(Stored data entries)

______

-- ==== Sys2Proof/Laws/Ops.lean ====
section
/-!
SUPPORT. What the shared operations can do: the gates that a register write passes, an event through FLT, and loops.
-/

namespace Sys2Proof.Machine

/-! ### Gates -/

/-- A write that is taken has its effect. -/
theorem State.gate_taken {s : State} {m : Master} (op : State → State) (h : taken m s) : s.gate m op = op s := by
  unfold State.gate
  split
  · rename_i hm; rw [if_pos (h hm)]
  · rfl

/-- R37, R39. A host write while a long operation runs is counted and has no other effect. -/
theorem State.gate_busy {s : State} (op : State → State) (h : s.bit GLB_STATUS_BUSY = true) :
    s.gate .host op = s.count GLB_REJECT := by
  unfold State.gate State.hostWriteOk
  simp [h]

/-- R518, R525. A host write that is neither taken nor counted has no effect. -/
theorem State.gate_closed {s : State} (op : State → State) (h : s.hostWriteOk = false) (hb : s.bit GLB_STATUS_BUSY = false) :
    s.gate .host op = s := by
  unfold State.gate
  simp [h, hb]

theorem State.loaderGate_taken {s : State} {m : Master} (op : State → State) (h : loaderTaken m s) :
    s.loaderGate m op = op s := by
  unfold State.loaderGate
  split
  · rename_i hm; rw [if_pos (h hm)]
  · rfl

theorem State.startGate_awake {s : State} (m : Master) (a : Nat) (op : State → State) (h : s.awake = true) :
    s.startGate m a op = op s := by
  unfold State.startGate
  rw [if_pos h]

/-! ### Events -/

/-- R374. A source that the table does not list raises nothing. -/
theorem State.raiseEv_unlisted (s : State) (e : Ev) (h : fltListed e.src = false) : State.raiseEv e s = s := by
  unfold State.raiseEv
  rw [if_pos (by simp [h])]

/-- R374. A source that the table does not list raises nothing. -/
theorem State.raiseD_unlisted (s : State) (src inst detail : Nat) (h : fltListed src = false) :
    s.raiseD src inst detail = s := State.raiseEv_unlisted s _ h

/-- R378. An event of a listed source at an edge of the fault clock is sampled at once. -/
theorem State.raiseEv_even {s : State} {e : Ev} (h : fltListed e.src = true) (ht : s.tick % 2 = 0) :
    State.raiseEv e s = State.fltSample e s := by
  unfold State.raiseEv
  rw [if_neg (by simp [h]), if_pos ht]

/-- R15. An event of a listed source between two edges of the fault clock waits for the next. -/
theorem State.raiseEv_odd {s : State} {e : Ev} (h : fltListed e.src = true) (ht : s.tick % 2 ≠ 0) :
    State.raiseEv e s = State.fltLater 1 e s := by
  unfold State.raiseEv
  rw [if_neg (by simp [h]), if_neg ht]

/-- R383. The end of a condition at an edge of the fault clock is sampled at once. -/
theorem State.fltEnd_even {s : State} {src inst : Nat} (ht : s.tick % 2 = 0) : s.fltEnd src inst = s.fltEndNow src inst := by
  unfold State.fltEnd
  rw [if_pos ht]

/-! ### The issue of an instruction -/

/-- An instruction that goes on an engine is what the command of its kind does. -/
theorem State.issue_goes {s : State} {e : Fin 16} {i : Ins} {len : Nat} (act : Ins → Nat → State → State) (h : s.goes e i len)
    {row : Instr} (hr : s.insRow e i = row) : s.issue e row act = act i len (s.fetched e len) := by
  obtain ⟨h0, h1, h2, h3, h4⟩ := h
  have hrow : s.engRow e = some row := by
    unfold State.engRow
    rw [if_neg (by simp [h0]), if_pos h1, h2, ← hr]
  unfold State.issue
  rw [if_pos hrow, h2]
  simp only [h3]
  rw [if_neg (by omega)]
  rfl

/-- What an engine cannot fetch, or is no legal instruction, ends the run. -/
theorem State.issue_bad {s : State} {e : Fin 16} {cause addr : Nat} {off : Option Nat} (act : Ins → Nat → State → State)
    (ho : s.overBudget e.val = false) (hd : s.engDue e.val = true) (h : s.engFetch e.val = .bad cause addr off) :
    s.issue e (.illegalInstruction e) act = (s.pwrAcc off).insFault e.val cause addr := by
  have hrow : s.engRow e = some (.illegalInstruction e) := by
    unfold State.engRow
    rw [if_neg (by simp [ho]), if_pos hd, h]
  unfold State.issue
  rw [if_pos hrow, h]

/-! ### Loops -/

@[simp] theorem forL_nil {α : Type} (f : α → State → State) (s : State) : forL [] f s = s := rfl

@[simp] theorem forL_cons {α : Type} (x : α) (l : List α) (f : α → State → State) (s : State) :
    forL (x :: l) f s = forL l f (f x s) := rfl

/-- A loop of operations that keep something keeps it. -/
theorem forL_keeps {α β : Type} (g : State → β) (l : List α) (f : α → State → State) (h : ∀ x t, g (f x t) = g t) (s : State) :
    g (forL l f s) = g s := by
  induction l generalizing s with
  | nil => rfl
  | cons x l ih => rw [forL_cons, ih, h]

end Sys2Proof.Machine
end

______

Return only the lines above that run from the opening line through the line containing "its effect. -/", exactly as written.

• Your response:
-- ==== Sys2Proof/Laws/Ops.lean ====
section
/-!
SUPPORT. What the shared operations can do: the gates that a register write passes, an event through FLT, and loops.
-/

namespace Sys2Proof.Machine

/-! ### Gates -/

/-- A write that is taken has its effect. -/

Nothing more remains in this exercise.